*Task statement:*
Your answer consists of the lines in the data that contain "then". Copy each of them.

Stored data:

/-- What a hide operation makes of a word (R311, R361). Bits [63:32] stay unless the operation names them. -/
def hopApply (op : HOp) (w : DWord) : DWord :=
  match op with
  | .add x => highW w ++ (lowW w + x)
  | .max n x => highW w ++ (if ltW n (lowW w) x then x else lowW w)
  | .min n x => highW w ++ (if ltW n x (lowW w) then x else lowW w)
  | .cas c x => if lowW w = c then highW w ++ x else w
  | .xchg x => lowW w ++ x
  | .fadd x => highW w ++ addW (lowW w) x
  | .st false x => highW w ++ x
  | .st true x => x ++ lowW w
  | .sem .add x => w + x
  | .sem .set x => x
  | .sem .max x => if w.toNat < x.toNat then x else w
  | .sealPoint => w

/-- An access to a hide word of a partition asks the word's bank (R74, R82). -/
def hideRequest (s : State) (p off : Nat) (cls : BitVec 2) (port : Nat) : State := hideAsk s ((partOf s p).hideKey off / 65536) cls port

/-- Perform a hide operation at its bank (R192). -/
def performHide (s : State) (p off : Nat) (op : HOp) : State := hideWrite s p off (hopApply op (hideRead s p off))

/-! ### Who executes -/

def curPart (s : State) : Part := partOf s s.cur.part

def curGraph (s : State) : Option Graph := graphOf s s.cur.part s.cur.slot

def curCore (s : State) : Core := coreOf s s.cur.core

/-- Change the graph that executes. -/
def modCurGraph (s : State) (f : Graph → Graph) : State := modGraph s s.cur.part s.cur.slot f

def modCurCore (s : State) (f : Core → Core) : State := modCore s s.cur.core f

/-- The round counter of the graph that executes; 0 where there is none. -/
def curRc (s : State) : Nat := (curGraph s).elim 0 (·.rc)

/-! ### Fault classes (R130) -/

def cAbsent : BitVec 5 := 1
def cPerm : BitVec 5 := 2
def cAttr : BitVec 5 := 3
def cQuota : BitVec 5 := 4
def cPoison : BitVec 5 := 5
def cIndex : BitVec 5 := 6
def cScale : BitVec 5 := 7
def cEncode : BitVec 5 := 8
def cResidue : BitVec 5 := 9
def cDeadline : BitVec 5 := 10
def cUnderrun : BitVec 5 := 11
def cOverrun : BitVec 5 := 12
def cIllegal : BitVec 5 := 13
def cEngine : BitVec 5 := 14
def cTrap : BitVec 5 := 15
def cHard : BitVec 5 := 16

/-- What a fault says, before it is placed (R130). -/
structure FaultInfo where
  cls : BitVec 5
  detail : Nat
  info : DWord
  lane : Option Nat
  deriving DecidableEq, Repr

/-! ### Reports (R129) -/

/-- Armed operators of a graph, increasing. -/
def armedOps (g : Graph) : List Nat := (opxs g).filter (fun o => (stAt g o).arm.isSome)

/-- The stream of the most urgent live demand in a unit's cone, the older on a tie; 0 when there is none (R129). -/
def streamOfUnit (x : Part) (slot : Nat) (g : Graph) (o : Nat) : BitVec 3 :=
  match (stAt g o).arm with
  | none => 0
  | some u =>
    let ps := u.pos (opAt g o)
    (mostUrgent (((liveOn x slot).filter (fun e => meets ps (coneAt e.2.cone o))).map (·.2))).elim 0
      (fun d => BitVec.ofNat 3 d.stream)

/-- The stream of the most urgent live demand on a slot, for a report that names no unit. DESIGN CHOICE (log entry 10). -/
def streamOfSlot (x : Part) (slot : Nat) : BitVec 3 :=
  (mostUrgent ((liveOn x slot).map (·.2))).elim 0 (fun d => BitVec.ofNat 3 d.stream)

/-- The class in which the traffic of an operator's unit travels: that of its demand (R84). -/
def unitClass (g : Graph) (o : Nat) : BitVec 2 := (stAt g o).arm.elim 3 (·.prio)

/-- A report that names the unit of operator `o` (R129). -/
def unitReport (x : Part) (slot : Nat) (g : Graph) (o : Nat) (f : FaultInfo) (core elem li rc eng : Nat) : Report :=
  let u := (stAt g o).arm
  { cls := f.cls, detail := BitVec.ofNat 16 f.detail, info := f.info, slot := BitVec.ofNat 6 slot, opx := BitVec.ofNat 8 o
    step := BitVec.ofNat 40 (u.elim 0 (·.step)), round := BitVec.ofNat 8 (u.elim 0 (·.rcnt)), core := BitVec.ofNat 6 core
    elem := BitVec.ofNat 7 elem, li := BitVec.ofNat 12 li, rc := BitVec.ofNat 12 rc
    lane := BitVec.ofNat 5 (f.lane.getD 0), lv := f.lane.isSome, eng := BitVec.ofNat 4 eng
    stream := streamOfUnit x slot g o }

/-- A report tied to no unit: OPX 0xFF, STEP 0, ROUND 0 (R351). -/
def plainReport (x : Part) (slot : Nat) (f : FaultInfo) (core li rc eng : Nat) : Report :=
  { cls := f.cls, detail := BitVec.ofNat 16 f.detail, info := f.info, slot := BitVec.ofNat 6 slot, opx := 0xFF, step := 0, round := 0
    core := BitVec.ofNat 6 core, elem := 127, li := BitVec.ofNat 12 li, rc := BitVec.ofNat 12 rc
    lane := BitVec.ofNat 5 (f.lane.getD 0), lv := f.lane.isSome, eng := BitVec.ofNat 4 eng, stream := streamOfSlot x slot }

/-- The three words of an iteration vector (R129). -/
def reportW1 (r : Report) : DWord := r.slot ++ r.opx ++ r.step ++ r.round ++ (0 : BitVec 2)
def reportW2 (r : Report) : DWord :=
  r.core ++ r.elem ++ r.li ++ r.rc ++ r.lane ++ BitVec.ofBool r.lv ++ r.eng ++ (0 : BitVec 1) ++ r.detail

/-- The FAULT event of a report (R67, R129, R130). -/
def reportEvent (r : Report) : Event :=
  { code := r.cls.zeroExtend 32, tag := 0, stream := r.stream, type := 0x06, w1 := reportW1 r, w2 := reportW2 r, w3 := r.info, irq := true }

/-- The first of two faults of a round: lowest RC, core, sequencer before elements, element, lane (R128). -/
def reportBefore (a b : Report) : Bool :=
  let k (r : Report) : Nat :=
    (((r.rc.toNat * 64 + r.core.toNat) * 128 + (if r.elem = 127 then 0 else r.elem.toNat + 1)) * 32) + r.lane.toNat
  k a < k b

/-- Does HITCH_ARM select the report (R90)? -/
def hitchSelects (s : State) (p : Nat) (r : Report) : Bool :=
  bit s.hitchArm 62 && bitsN s.hitchArm 57 5 = r.cls.toNat && bitsN s.hitchArm 51 6 = p

/-- Is a report of the class forwarded to the VF's event ring (R130)? ABSENT, UNDERRUN, OVERRUN and RESIDUE resolve
themselves. -/
def forwards (c : BitVec 5) : Bool := !(c = cAbsent || c = cResidue || c = cUnderrun || c = cOverrun)

/-- Place a report in the fault queue and forward it; a report that HITCH_ARM selects triggers HITCH (R89, R90, R129, R130). -/
def queueReport (s : State) (p : Nat) (fwd : Bool) (r : Report) : State :=
  let s := modPart s p (fun x => { x with faultQ := x.faultQ ++ [r] })
  let x := partOf s p
  let vf := match tfind x.graphs r.slot.toNat with
    | some g => g.vf
    | none => x.vf
  let s := if fwd then postEvent s vf (reportEvent r) else s
  if hitchSelects s p r then stopClocks s else s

*Reply:*
  | .max n x => highW w ++ (if ltW n (lowW w) x then x else lowW w)
  | .min n x => highW w ++ (if ltW n x (lowW w) then x else lowW w)
  | .cas c x => if lowW w = c then highW w ++ x else w
  | .sem .max x => if w.toNat < x.toNat then x else w
    (((r.rc.toNat * 64 + r.core.toNat) * 128 + (if r.elem = 127 then 0 else r.elem.toNat + 1)) * 32) + r.lane.toNat
  let s := if fwd then postEvent s vf (reportEvent r) else s
  if hitchSelects s p r then stopClocks s else s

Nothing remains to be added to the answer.